An impaired inflammatory cytokine response to gram-negative LPS in human neonates is associated with the defective TLR-mediated signaling pathway.

Purpose: Human neonates are highly susceptible to a wide range of infections, which has been attributed to deficiencies in their innate and adaptive immunity. In contrast to the well-documented immaturity in neonatal adaptive immunity, deficiencies in their innate immunity are less defined. This study examined the inflammatory response of neonatal monocytes to bacterial lipopolysaccharide (LPS) and peptidoglycan (PGN) stimulation and discriminated the underlying Toll-like receptor (TLR)-mediated signal transduction pathways.

Methods: Cord blood from 30 healthy newborns of full-term elective cesarean sections and peripheral blood from 25 healthy adult volunteers were collected. Ex vivo production of inflammatory cytokines was assessed by cytometric bead array, and expression of CD14, TLR4, TLR2, phosphorylated NF-κB p65 and p38 on monocytes were detected by FACScan analysis.

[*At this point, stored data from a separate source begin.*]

-- ==== Sys2Proof/Machine/System.lean ====
section
/-!
DEFINITION. Predicates, CHECK and the special registers (spec/04_scalar_vector.md R131 to R137, spec/01_machine.md R29 to R31,
spec/03_formats.md R111 to R113).
-/
namespace Sys2Proof.Machine

/-! ### Predicates and CHECK -/

/-- Is element j active for PSET (R131)? -/
def psetActive (m : PsetMode) (a : Word) (j : Nat) : Bool :=
  match m with
  | .all => a != 0
  | .first => decide (j < a.toNat)
  | .bits => decide (j < 64) && bit a.toNat j

/-- PSET's predicate for an element size in bytes (R131). -/
def psetPred (m : PsetMode) (a : Word) (e : Nat) : Pred :=
  BitVec.ofNat 128 ((List.range 128).foldr (fun i acc => (if psetActive m a (i / e) then 1 else 0) + 2 * acc) 0)

/-- PSET (R131). In thread form the single bit is element 0's. -/
def execPset (m : PsetMode) (e : Fin 4) (pd : Fin 8) (a : Opd) (s : State) : Out :=
  answer (s.wp 1 pd (BitVec.allOnes 128) (psetPred m (s.ri a) (2 ^ e.val))).done

/-- PLOG's function (R132). -/
def plogFun (op : PlogOp) (x y : Pred) : Pred :=
  match op with
  | .and => x &&& y
  | .or => x ||| y
  | .xor => x ^^^ y
  | .andn => x &&& ~~~y
  | .orn => x ||| ~~~y
  | .not => ~~~x

/-- PLOG (R132). -/
def execPlog (op : PlogOp) (pd pa pb : Fin 8) (s : State) : Out :=
  answer (s.wp 1 pd (BitVec.allOnes 128) (plogFun op (s.rp pa) (s.rp pb))).done

/-- CHECK (R134): equal values do nothing; unequal ones trap with their exclusive or. -/
def execCheck (a b : Opd) (s : State) : Out :=
  answer (if s.ri a = s.ri b then s.done else trapRes s 0x20 (s.ri a ^^^ s.ri b).toNat)

/-! ### Special registers -/

/-- The energy of an agent's job (R29, R356). -/
def State.energyOf (s : State) (a : Agent) : Nat :=
  match s.jobOf a with
  | some n => (s.slot n).elim 0 (·.energy)
  | none => 0

/-- GPOS (R29). -/
def State.gpos (s : State) (a : Agent) : Nat :=
  match a with
  | .core c _ => (s.core c).gpos
  | .thr t => t.thread + (s.group t.unit t.group).idx * 2 ^ 16

/-- LEAVEGNT (R29). -/
def State.leavegnt (s : State) (a : Agent) : Nat :=
  match a with
  | .core c _ => (s.core c).eng.granted
  | .thr t => (s.group t.unit t.group).granted

/-- The value SRD reads (R29, R136); PTIME takes the die's copy (R302). -/
def State.srdRead (s : State) (n : Nat) : Word × State :=
  let a := s.cur
  let card := s.cardAt a
  let e := s.eng a.dom
  let nat (x : Nat) : Word × State := (BitVec.ofNat 64 x, s)
  match n with
  | 0x000 => nat s.fmt.toNat
  | 0x010 => nat (e.cycle s.ptime)
  | 0x011 => let r := s.diePtime (Dom.die a.dom); (BitVec.ofNat 64 r.1, r.2)
  | 0x012 => nat (Card.jobid card)
  | 0x013 => nat (Card.part card)
  | 0x014 => nat (if Card.world card then 1 else 0)
  | 0x015 => nat (s.gpos a)
  | 0x020 => nat (s.energyOf a)
  | 0x021 => (e.freeze, s)
  | 0x022 => nat (s.leavegnt a)
  | 0x043 => nat (s.cfg 0x10 8)
  | n => match a with
    | .core c _ =>
      let x := s.core c
      match n with
      | 0x001 => let m := s.shape c; nat (m.1 + m.2 * 2 ^ 8)
      | 0x002 => nat (x.fmapstat (s.shape c))
      | 0x003 => nat x.arch.suspect.toNat
      | 0x004 => nat x.arch.fflags.toNat
      | 0x030 => nat x.tcause.toNat
      | 0x031 => (x.tpc, s)
      | 0x032 => (x.tval, s)
      | 0x035 => nat x.ckstat
      | 0x040 => (x.arch.rnga, s)
      | 0x041 => (x.arch.rngb, s)
      | 0x042 => nat x.arch.lutsel.toNat
      | 0x044 => nat x.arch.drift.toNat
      | _ => nat 0
    | .thr t =>
      let x := s.thread t
      let g := s.group t.unit t.group
      match n with
      | 0x004 => nat x.fflags.toNat
      | 0x030 => nat x.tcause.toNat
      | 0x031 => (x.tpc, s)
      | 0x032 => (x.tval, s)
      | 0x033 => (x.tmask, s)
      | 0x034 => (g.thandler, s)
      | 0x035 => nat (if g.ssat then 2 ^ 31 else 0)
      | 0x040 => (x.rnga, s)
      | 0x041 => (x.rngb, s)
      | 0x042 => nat g.lutsel.toNat
      | 0x044 => nat g.drift.toNat
      | _ => nat 0

/-- SRD (R136). Decode has refused the numbers of R30. -/
def execSrd (d : Opd) (n : BitVec 12) (s : State) : Out :=
  answer (let r := s.srdRead n.toNat; r.2.result 1 d r.1)

/-- A write of FMT (R112, R44, R113): refused values trap; four bundles of shadow in bundle form, at once in thread form. -/
def State.writeFmt (s : State) (v : Word) : Res :=
  let f : BitVec 32 := v.setWidth 32
  if fmtRefused f then trapRes s 0x04 f.toNat
  else match s.cur with
    | .core c _ => .ok (s.modArch c fun a => { a with fmtPend := a.fmtPend ++ [(f, 4)] })
    | .thr t => .ok (s.modThread t fun x => { x with fmt := f })

/-- A group register's write staged to the end of the unit's cycle (R137, R156). -/
def State.stage (s : State) (t : Tid) (n : Nat) (v : Word) : State :=
  s.modGroup t.unit t.group fun g => { g with staged := g.staged ++ [(t.thread, n, v)] }

/-- A selection of the active activation slot (R44, R156). -/
def State.selectLut (s : State) (v : Word) : State :=
  match s.cur with
  | .core c _ => s.modArch c fun a => { a with lutPend := a.lutPend ++ [(v.setWidth 2, 4)] }
  | .thr t => s.stage t 0x042 v

/-- A thread's own registers written at once (R137). -/
def Thread.swr (x : Thread) (n : Nat) (v : Word) : Thread :=
  match n with
  | 0x004 => { x with fflags := v.setWidth 5 }
  | 0x030 => { x with tcause := v.setWidth 8 }
  | 0x031 => { x with tpc := v }
  | 0x032 => { x with tval := v }
  | 0x040 => { x with rnga := v }
  | 0x041 => { x with rngb := v }
  | _ => x

/-- A group register of thread form (R137). -/
def isGroupReg (n : Nat) : Bool := n == 0x034 || n == 0x035 || n == 0x042 || n == 0x044

/-- SWR (R137). -/
def State.swrAt (s : State) (n : Nat) (v : Word) : Res :=
  if n = 0x000 then
    match s.writeFmt v with
    | .ok s => s.done
    | .error f => .error f
  else if n = 0x042 then (s.selectLut v).done
  else match s.cur with
    | .core _ _ => (s.defer (.swr n v)).done
    | .thr t => if isGroupReg n then (s.stage t n v).done else (s.modThread t fun x => x.swr n v).done

/-- SWR (R137). -/
def execSwr (n : BitVec 12) (a : Opd) (s : State) : Out := answer (s.swrAt n.toNat (s.ri a))

end Sys2Proof.Machine
end

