-- ==== Sys2Proof/Machine/SpecialFn.lean ====
section
/-!
DEFINITION. The special functions and the activation tables (spec/04_scalar_vector.md R152 to R157, spec/12_recovery.md R434).
-/
namespace Sys2Proof.Machine

/-! ### The functions on f32 codes (R153) -/

/-- NaN with Invalid. -/
def invalidF32 : Rnd := nanRnd .f32 16
/-- ∞ with divide-by-zero. -/
def divZero (neg : Bool) : Rnd := { code := infCode .f32 neg, fl := 8 }
/-- A signed zero. -/
def zeroF32 (neg : Bool) : Rnd := { code := withSign .f32 neg 0, fl := 0 }
/-- A signed infinity. -/
def infF32 (neg : Bool) : Rnd := { code := infCode .f32 neg, fl := 0 }
/-- A code exact by the table. -/
def exactF32 (code : Nat) : Rnd := { code := code, fl := 0 }

/-- 1/x. -/
def sfRcp (v : FVal) : Rnd :=
  match v with
  | .nan g => nanRnd .f32 (sigFlag (.nan g))
  | .inf n => zeroF32 n
  | .zero n => divZero n
  | .fin q => round .f32 .ne ((Frac.int 1).div q)

/-- 1/√x. -/
def sfRsq (v : FVal) : Rnd :=
  match v with
  | .nan g => nanRnd .f32 (sigFlag (.nan g))
  | .inf n => if n then invalidF32 else zeroF32 false
  | .zero n => divZero n
  | .fin q => if q.isNeg then invalidF32 else sqrtRound ((Frac.int 1).div q)

/-- √x. -/
def sfSqrt (v : FVal) : Rnd :=
  match v with
  | .nan g => nanRnd .f32 (sigFlag (.nan g))
  | .inf n => if n then invalidF32 else infF32 false
  | .zero n => zeroF32 n
  | .fin q => if q.isNeg then invalidF32 else sqrtRound q

/-- a/b under IEEE 754. -/
def sfDiv (a b : FVal) : Rnd :=
  let neg := a.isNeg != b.isNeg
  match a, b with
  | .nan g, b => nanRnd .f32 (sigFlag (.nan g) ||| sigFlag b)
  | a, .nan g => nanRnd .f32 (sigFlag a ||| sigFlag (.nan g))
  | .inf _, .inf _ => invalidF32
  | .zero _, .zero _ => invalidF32
  | .inf _, _ => infF32 neg
  | _, .inf _ => zeroF32 neg
  | .zero _, _ => zeroF32 neg
  | .fin _, .zero _ => divZero neg
  | .fin x, .fin y => round .f32 .ne (x.div y)

/-- 2^x. -/
def sfExp2 (v : FVal) : Rnd :=
  match v with
  | .nan g => nanRnd .f32 (sigFlag (.nan g))
  | .inf n => if n then zeroF32 false else infF32 false
  | .zero _ => exactF32 0x3F800000
  | .fin q => exp2Round q

/-- log2 x. -/
def sfLog2 (v : FVal) : Rnd :=
  match v with
  | .nan g => nanRnd .f32 (sigFlag (.nan g))
  | .inf n => if n then invalidF32 else infF32 false
  | .zero _ => divZero true
  | .fin q => if q.isNeg then invalidF32 else log2Round q

/-- sin x, x in radians. -/
def sfSin (v : FVal) : Rnd :=
  match v with
  | .nan g => nanRnd .f32 (sigFlag (.nan g))
  | .inf _ => invalidF32
  | .zero n => zeroF32 n
  | .fin q => roundReal (sinQuarter q 0) precisions

/-- cos x. -/
def sfCos (v : FVal) : Rnd :=
  match v with
  | .nan g => nanRnd .f32 (sigFlag (.nan g))
  | .inf _ => invalidF32
  | .zero _ => exactF32 0x3F800000
  | .fin q => roundReal (sinQuarter q 1) precisions

/-- tanh x. -/
def sfTanh (v : FVal) : Rnd :=
  match v with
  | .nan g => nanRnd .f32 (sigFlag (.nan g))
  | .inf n => exactF32 (withSign .f32 n 0x3F800000)
  | .zero n => zeroF32 n
  | .fin q => tanhRound q

/-- 1/(1 + e^-x). -/
def sfSigm (v : FVal) : Rnd :=
  match v with
  | .nan g => nanRnd .f32 (sigFlag (.nan g))
  | .inf n => if n then zeroF32 false else exactF32 0x3F800000
  | .zero _ => exactF32 0x3F000000
  | .fin q => sigmRound q

/-! ### Issue (R152) -/

/-- An f32 function of one source: eight elements under a predicate in bundle form, the low 32 bits in thread form. -/
def State.special (s : State) (p : Fin 8) (d a : Opd) (f : Nat → Rnd) : Res :=
  match s.cur with
  | .core _ _ => s.vrounds 8 d p 32 ((s.elems .f32 a 8).map f)
  | .thr _ => s.fpDone 8 d (f ((s.rd .f32 a).toNat % 2 ^ 32))

/-- An f32 function of two sources. -/
def State.special2 (s : State) (p : Fin 8) (d a b : Opd) (f : Nat → Nat → Rnd) : Res :=
  match s.cur with
  | .core _ _ => s.vrounds 8 d p 32 (List.zipWith f (s.elems .f32 a 8) (s.elems .f32 b 8))
  | .thr _ => s.fpDone 8 d (f ((s.rd .f32 a).toNat % 2 ^ 32) ((s.rd .f32 b).toNat % 2 ^ 32))

/-- FRCP (R153). -/
def execFrcp (_h : Bool) (p : Fin 8) (d a : Opd) (s : State) : Out := answer (s.special p d a fun x => sfRcp (decode .f32 x))
/-- FRSQ (R153). -/
def execFrsq (_h : Bool) (p : Fin 8) (d a : Opd) (s : State) : Out := answer (s.special p d a fun x => sfRsq (decode .f32 x))
/-- FSQRT (R153). -/
def execFsqrt (_h : Bool) (p : Fin 8) (d a : Opd) (s : State) : Out := answer (s.special p d a fun x => sfSqrt (decode .f32 x))
/-- FDIV (R153). -/
def execFdiv (_h : Bool) (p : Fin 8) (d a b : Opd) (s : State) : Out :=
  answer (s.special2 p d a b fun x y => sfDiv (decode .f32 x) (decode .f32 y))
/-- FEXP2 (R153). -/
def execFexp2 (_h : Bool) (p : Fin 8) (d a : Opd) (s : State) : Out := answer (s.special p d a fun x => sfExp2 (decode .f32 x))
/-- FLOG2 (R153). -/
def execFlog2 (_h : Bool) (p : Fin 8) (d a : Opd) (s : State) : Out := answer (s.special p d a fun x => sfLog2 (decode .f32 x))
/-- FSIN (R153). -/
def execFsin (_h : Bool) (p : Fin 8) (d a : Opd) (s : State) : Out := answer (s.special p d a fun x => sfSin (decode .f32 x))
/-- FCOS (R153). -/
def execFcos (_h : Bool) (p : Fin 8) (d a : Opd) (s : State) : Out := answer (s.special p d a fun x => sfCos (decode .f32 x))
/-- FTANH (R153). -/
def execFtanh (_h : Bool) (p : Fin 8) (d a : Opd) (s : State) : Out := answer (s.special p d a fun x => sfTanh (decode .f32 x))
/-- FSIGM (R153). -/
def execFsigm (_h : Bool) (p : Fin 8) (d a : Opd) (s : State) : Out := answer (s.special p d a fun x => sfSigm (decode .f32 x))

/-! ### Activation tables (R154 to R157) -/

/-- Does an image break R154? -/
def imageBad (bs : List Byte) : Bool :=
  let lo := decode .f32 (fieldAt bs 8 4)
  let step := decode .f32 (fieldAt bs 12 4)
  fieldAt bs 0 4 != 0x42544C41 || fieldAt bs 4 2 != 1 || fieldAt bs 6 2 != 0 || isNonfin lo || isNonfin step || isZeroVal step
    || step.isNeg || fieldAt bs 16 48 != 0

/-- The owner of the activation slots an agent uses (R434). -/
def State.lutOwner (s : State) (a : Agent) : Option Owner :=
  match a with
  | .core c _ => (s.core c).job.map Owner.core
  | .thr t => some (.group t.group)

/-- The slot of an engine. -/
def State.lutAt (s : State) (d : Dom) (n : Nat) : Option LutSlot := ((s.eng d).luts.find? fun e => e.1 == n).map (·.2)

/-- The table in the active slot, when the slot is bound to the running owner (R156, R157). -/
def State.activeTable (s : State) : Option (List Byte) :=
  let a := s.cur
  let n := match a with
    | .core c _ => (s.core c).arch.lutsel.toNat
    | .thr t => (s.group t.unit t.group).lutsel.toNat
  match s.lutAt a.dom n with
  | some z => if z.owner.isSome && z.owner == s.lutOwner a then some z.data else none
  | none => none

/-- The value of an f32 code after an operation whose flags are dropped (R157). -/
def quiet (r : Rnd) : FVal := decode .f32 r.code

/-- Coefficient k of segment j (R154). -/
def coef (tab : List Byte) (j k : Nat) : FVal := decode .f32 (fieldAt tab (64 + 12 * j + 4 * k) 4)

/-- Flut (R157): a signalling NaN consumed, x or a coefficient of the segment, sets Invalid (R94). DESIGN CHOICE (log 132): where u is a
zero, t = u − j is taken as +0 whatever the sign of u. -/
def flut (tab : List Byte) (x : Nat) : Rnd :=
  let v := decode .f32 x
  if v.isNan then nanRnd .f32 (sigFlag v)
  else
    let lo := decode .f32 (fieldAt tab 8 4)
    let step := decode .f32 (fieldAt tab 12 4)
    let u := quiet (mulVal .f32 (quiet (addVal .f32 v lo.neg)) step)
    let (j, t) : Nat × FVal :=
      match u with
      | .inf n => if n then (0, .zero false) else (127, decode .f32 0x3F800000)
      | .zero _ => (0, .zero false)
      | .nan _ => (0, .zero false)
      | .fin q =>
        if q.isNeg then (0, .zero false)
        else if Frac.le (Frac.int 128) q then (127, decode .f32 0x3F800000)
        else (q.floor.toNat, FVal.ofFrac (q.sub (Frac.int q.floor)))
    let y := quiet (fmaVal .f32 t (coef tab j 2) (coef tab j 1))
    { code := (fmaVal .f32 t y (coef tab j 0)).code, fl := sigFlag (coef tab j 0) ||| sigFlag (coef tab j 1) ||| sigFlag (coef tab j 2) }

/-- FLUT of an element with the active table, or with none (R157). -/
def flutWith (tab : Option (List Byte)) (x : Nat) : Rnd :=
  match tab with
  | some b => flut b x
  | none => nanRnd .f32 16

/-- FLUT (R157): the slot's contents are those at issue. -/
def execFlut (_h : Bool) (p : Fin 8) (d a : Opd) (s : State) : Out := answer (let tab := s.activeTable; s.special p d a (flutWith tab))

/-- A scoreboarded result of bundle form, or an interlocked one of thread form (R37, R41). -/
def State.scored (s : State) (d : Opd) (x : Word) (ext : Bool) : State :=
  match s.cur with
  | .core c _ =>
    let l := match d with
      | .sx n => if n = 0 then [] else [Land.sreg n x]
      | _ => []
    s.putSb c { lands := l, ext := ext, blk := none }
  | .thr _ => s.wr 0 d x

/-- LUTLD's checks in their order (R155): binding, alignment, then the image, read as plain loads. DESIGN CHOICE (log 133): the image is checked
as one access of 1,600 bytes, each step of R265 over all its bytes. -/
def State.lutld (s : State) (d : Opd) (addr : Word) (n : Nat) : Res :=
  let a := s.cur
  let other := match s.lutAt a.dom n with
    | some z => z.owner.isSome && z.owner != s.lutOwner a
    | none => false
  let status (s : State) (x : Nat) : Res := (s.scored d (BitVec.ofNat 64 x) false).done
  if other then status s 1
  else if addr.toNat % 64 != 0 then status s 2
  else match s.load (s.ctx a) addr.toNat 1600 64 with
    | .error f => .error f
    | .ok (bs, s) =>
      if imageBad bs then status s 2
      else match a with
        | .core _ _ => status (s.defer (.lutld n bs)) 0
        | .thr t => status (s.imageOf t (xNumbers (opdReg d)) n bs) 0

/-- LUTLD (R155). DESIGN CHOICE (log 133): an inline constant of its address operand is an n64. -/
def execLutld (d a : Opd) (n : Fin 4) (s : State) : Out := answer (s.lutld d (s.rn a) n.val)
/-- LUTSEL (R156). -/
def execLutsel (n : Fin 4) (s : State) : Out := answer (s.selectLut (BitVec.ofNat 64 n.val)).done

end Sys2Proof.Machine
end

Results: Neonatal whole blood showed significantly decreased ex vivo TNF-α and IL-1β production in response to stimulation with the TLR4 agonist LPS, but not the TLR2 agonist PGN, when compared with adult whole blood. Consistent with the diminished inflammatory cytokine response to LPS stimulation, neonatal monocytes exhibited substantially impaired TLR-mediated signal transduction pathways characterized by down-regulated expression of CD14 and TLR4, and suppressed phosphorylation of NF-κB p65 at Ser536 and p38 following LPS stimulation. In addition, neonates had a significantly lower percentage of TLR4(+)/CD14(+) monocytes than adults.

Conclusions: These results indicate that in contrast to the adult, human neonates display deficiencies in innate immunity-associated inflammatory cytokine responses due to their defective TLR signaling pathways, which may render them more susceptible to microbial infection.